The American conversation on AI and employment is about which cognitive tasks get automated and what professions contract. That framing only makes sense in an economy where most workers already do structured, digitised, desk-based work. Of India's 610 million workers, approximately 45% are in agriculture and another 25% in informal, manual and geographically dispersed industrial jobs. For the majority of India’s working population, AI is not a threat to their existing role. It is the first technology that has the potential to speak to them directly in their language, on their terms.
But two futures are genuinely in play.
The Bull Case: AI expands the effective size of the economy faster than it displaces workers. Sectors too operationally complex and thin-margin to scale, such as construction, kirana retail, rural healthcare, vernacular skilling, become investable at volume. New categories of work emerge. Indic AI trainers and curators, community health navigators with diagnostic AI, gig skilling coaches, and local model supervisors. The demographic dividend gets its enabling technology, 15 years late but not too late.
The Bear Case: AI accelerates automation in organised services faster than new roles absorb displaced workers. The hardest hit are semi-skilled, semi-urban workers—people who left agriculture, entered organised employment, and now face a second displacement with fewer safety nets. India’s Economic Survey 2023-24 flagged routine cognitive service roles as facing considerable contraction from GenAI. If gains accrue primarily to highly skilled workers, inequality widens rather than compresses.
In my view, the Bull Case is the more likely 10-year outcome. The Bear Case could still be in play for the next three years for specific cohorts unless government and industry move deliberately on retraining. The difference between the two paths is not the technology. It is the institutional response and the speed at which Indic AI tools reach workers before displacement overtakes opportunity.

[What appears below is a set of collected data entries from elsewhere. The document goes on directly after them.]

-- ==== Sys2Proof/Laws/KeepsFabOps.lean ====
section
/-! SUPPORT. What the operations of Machine/FabOps.lean leave alone: for each the parts it may change (`touch…`) and its lemma. -/

namespace Sys2Proof.Laws

open Sys2Proof.Machine

set_option linter.unusedTactic false
set_option linter.unreachableTactic false
set_option linter.unusedVariables false
set_option linter.tactic.unusedName false

variable {A : Part → Prop} {s t : State}

def touchSetRoot (A : Part → Prop) : Prop := A (.reg R.FAB_ROOT_SER_LO.SERIAL) ∧ A (.reg R.FAB_ROOT_SER_HI.SERIAL) ∧ A (.reg R.FAB_KEY.ROOT_PRIO) ∧ A (.reg R.FAB_KEY.ROOT_CLASS) ∧ A .fab
theorem touchSetRoot_all (h : ∀ q, A q) : touchSetRoot A := ⟨h _, h _, h _, h _, h _⟩
theorem setRoot_keeps {k : Sys2Proof.FabKey} {seq : ℕ} (hA : touchSetRoot A)  (h : Keeps A s t) : Keeps A s (State.setRoot t k seq) := by
  unfold State.setRoot
  obtain ⟨_, _, _, _, _⟩ := hA
  repeat' (first
    | with_reducible assumption
    | intro y
    | (extract_lets +onlyGivenNames x; first | (refine cut (P := Keeps A s x) ?_ ?_; (on_goal 1 => (unfold x; clear x)); (on_goal 2 => (intro hx; first | clear_value x | skip))) | clear_value x | skip)
    | (with_reducible refine put_keepsAt (by assumption) ?_)
    | (with_reducible refine put_keeps (by assumption) ?_)
    | (with_reducible refine put2_keepsAt (by assumption) (by assumption) ?_)
    | (with_reducible refine put2_keeps (by assumption) (by assumption) ?_)
    | with_reducible apply keeps_ite
    | split
    | refine keeps_ite ?_ ?_
    | with_reducible exact keeps_fab (by assumption) (by assumption))

def touchAnnounce (A : Part → Prop) : Prop := touchSrcSend A
theorem touchAnnounce_all (h : ∀ q, A q) : touchAnnounce A := touchSrcSend_all h
theorem announce_keeps  (hA : touchAnnounce A)  (h : Keeps A s t) : Keeps A s (State.announce t) := by
  unfold State.announce
  unfold touchAnnounce at hA
  repeat' (first
    | with_reducible assumption
    | intro y
    | (extract_lets +onlyGivenNames x; first | (refine cut (P := Keeps A s x) ?_ ?_; (on_goal 1 => (unfold x; clear x)); (on_goal 2 => (intro hx; first | clear_value x | skip))) | clear_value x | skip)
    | (with_reducible apply srcSend_keeps (hA := by first | with_reducible assumption | with_reducible apply_assumption))
    | with_reducible apply keeps_ite
    | with_reducible apply keeps_foldl
    | split
    | refine keeps_ite ?_ ?_)

def touchTakeClass (A : Part → Prop) : Prop := A (.reg R.FAB_KEY.OWN_CLASS) ∧ A .fab
theorem touchTakeClass_all (h : ∀ q, A q) : touchTakeClass A := ⟨h _, h _⟩
theorem takeClass_keeps  (hA : touchTakeClass A)  (h : Keeps A s t) : Keeps A s (State.takeClass t) := by
  unfold State.takeClass
  obtain ⟨_, _⟩ := hA
  repeat' (first
    | with_reducible assumption
    | intro y
    | (extract_lets +onlyGivenNames x; first | (refine cut (P := Keeps A s x) ?_ ?_; (on_goal 1 => (unfold x; clear x)); (on_goal 2 => (intro hx; first | clear_value x | skip))) | clear_value x | skip)
    | (with_reducible refine put_keepsAt (by assumption) ?_)
    | (with_reducible refine put_keeps (by assumption) ?_)
    | with_reducible apply keeps_ite
    | split
    | refine keeps_ite ?_ ?_
    | with_reducible exact keeps_fab (by assumption) (by assumption))

def touchSlRootState (A : Part → Prop) : Prop := A (.reg R.SL_STAT.ROOT_STATE)
theorem touchSlRootState_all (h : ∀ q, A q) : touchSlRootState A := h _
theorem slRootState_keeps {st : ℕ} (hA : touchSlRootState A)  (h : Keeps A s t) : Keeps A s (State.slRootState t st) := by
  unfold State.slRootState
  unfold touchSlRootState at hA
  repeat' (first
    | with_reducible assumption
    | intro y
    | (with_reducible refine put_keepsAt (by assumption) ?_)
    | (with_reducible refine put_keeps (by assumption) ?_)
    | with_reducible apply keeps_ite
    | split)

def touchSlLogState (A : Part → Prop) : Prop := touchLog A
theorem touchSlLogState_all (h : ∀ q, A q) : touchSlLogState A := touchLog_all h
theorem slLogState_keeps  (hA : touchSlLogState A)  (h : Keeps A s t) : Keeps A s (State.slLogState t) := by
  unfold State.slLogState
  unfold touchSlLogState at hA
  repeat' (first
    | with_reducible assumption
    | intro y
    | (with_reducible apply log_keeps (hA := by first | with_reducible assumption | with_reducible apply_assumption))
    | with_reducible apply keeps_ite
    | split)

def touchSlRootStart (A : Part → Prop) : Prop := A .sl ∧ touchSlLogState A ∧ A (.reg R.SL_ROOT_WAIT.WAIT_MS) ∧ touchSlRootState A ∧ A (.reg R.SL_GEN.GEN_OWN)
theorem touchSlRootStart_all (h : ∀ q, A q) : touchSlRootStart A := ⟨h _, touchSlLogState_all h, h _, touchSlRootState_all h, h _⟩
theorem slRootStart_keeps {now : ℕ} (hA : touchSlRootStart A)  (h : Keeps A s t) : Keeps A s (State.slRootStart t now) := by
  unfold State.slRootStart
  obtain ⟨_, _, _, _, _⟩ := hA
  repeat' (first
    | with_reducible assumption
    | intro y
    | (extract_lets +onlyGivenNames x; first | (refine cut (P := Keeps A s x) ?_ ?_; (on_goal 1 => (unfold x; clear x)); (on_goal 2 => (intro hx; first | clear_value x | skip))) | clear_value x | skip)
    | (with_reducible apply slLogState_keeps (hA := by first | with_reducible assumption | with_reducible apply_assumption))
    | (with_reducible refine put_keepsAt (by assumption) ?_)
    | (with_reducible refine put_keeps (by assumption) ?_)
    | (with_reducible apply slRootState_keeps (hA := by first | with_reducible assumption | with_reducible apply_assumption))
    | with_reducible apply keeps_ite
    | split
    | refine keeps_ite ?_ ?_
    | with_reducible exact keeps_sl (by assumption) (by assumption))

def touchSlRootStop (A : Part → Prop) : Prop := A .sl ∧ touchSlLogState A ∧ A (.reg R.SL_ROOT_WAIT.WAIT_MS) ∧ A (.reg R.SL_STAT.QUORUM) ∧ touchSlRootState A
theorem touchSlRootStop_all (h : ∀ q, A q) : touchSlRootStop A := ⟨h _, touchSlLogState_all h, h _, h _, touchSlRootState_all h⟩
theorem slRootStop_keeps  (hA : touchSlRootStop A)  (h : Keeps A s t) : Keeps A s (State.slRootStop t) := by
  unfold State.slRootStop
  obtain ⟨_, _, _, _, _⟩ := hA
  repeat' (first
    | with_reducible assumption
    | intro y
    | (extract_lets +onlyGivenNames x; first | (refine cut (P := Keeps A s x) ?_ ?_; (on_goal 1 => (unfold x; clear x)); (on_goal 2 => (intro hx; first | clear_value x | skip))) | clear_value x | skip)
    | (with_reducible apply slLogState_keeps (hA := by first | with_reducible assumption | with_reducible apply_assumption))
    | (with_reducible refine put_keepsAt (by assumption) ?_)
    | (with_reducible refine put_keeps (by assumption) ?_)
    | (with_reducible apply slRootState_keeps (hA := by first | with_reducible assumption | with_reducible apply_assumption))
    | with_reducible apply keeps_ite
    | split
    | refine keeps_ite ?_ ?_
    | with_reducible exact keeps_sl (by assumption) (by assumption))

India has never before arrived at a major technology inflection with genuine infrastructure strength. We have the identity layer, the payments layer, the data-sharing framework, and a public system that touches every citizen. What we have lacked, in every prior cycle, is the interface layer—that is the last mile between a digital system and the person who needs it most. For three decades, that last mile was guarded by a requirement so basic it was invisible: you had to be able to read. Voice AI in Indian languages removes that requirement permanently. It is patient, vernacular, requires no instruction manual, and costs almost nothing to scale
The opportunity is not the transition for the 150 million Indians who are already digitally fluent. They have found their way. It is the next 500 million who represent the largest untapped market for applied AI on the planet. For the first time in a technology cycle, India is not late to the wave. It will not be easy but there is a generational opportunity to use AI to rethink core barriers to education, jobs, health and prosperity for all Indians. Are we willing to invest and bet on ourselves to take on this challenge?
(The author is Managing Director at Arkam Ventures. Views are personal.)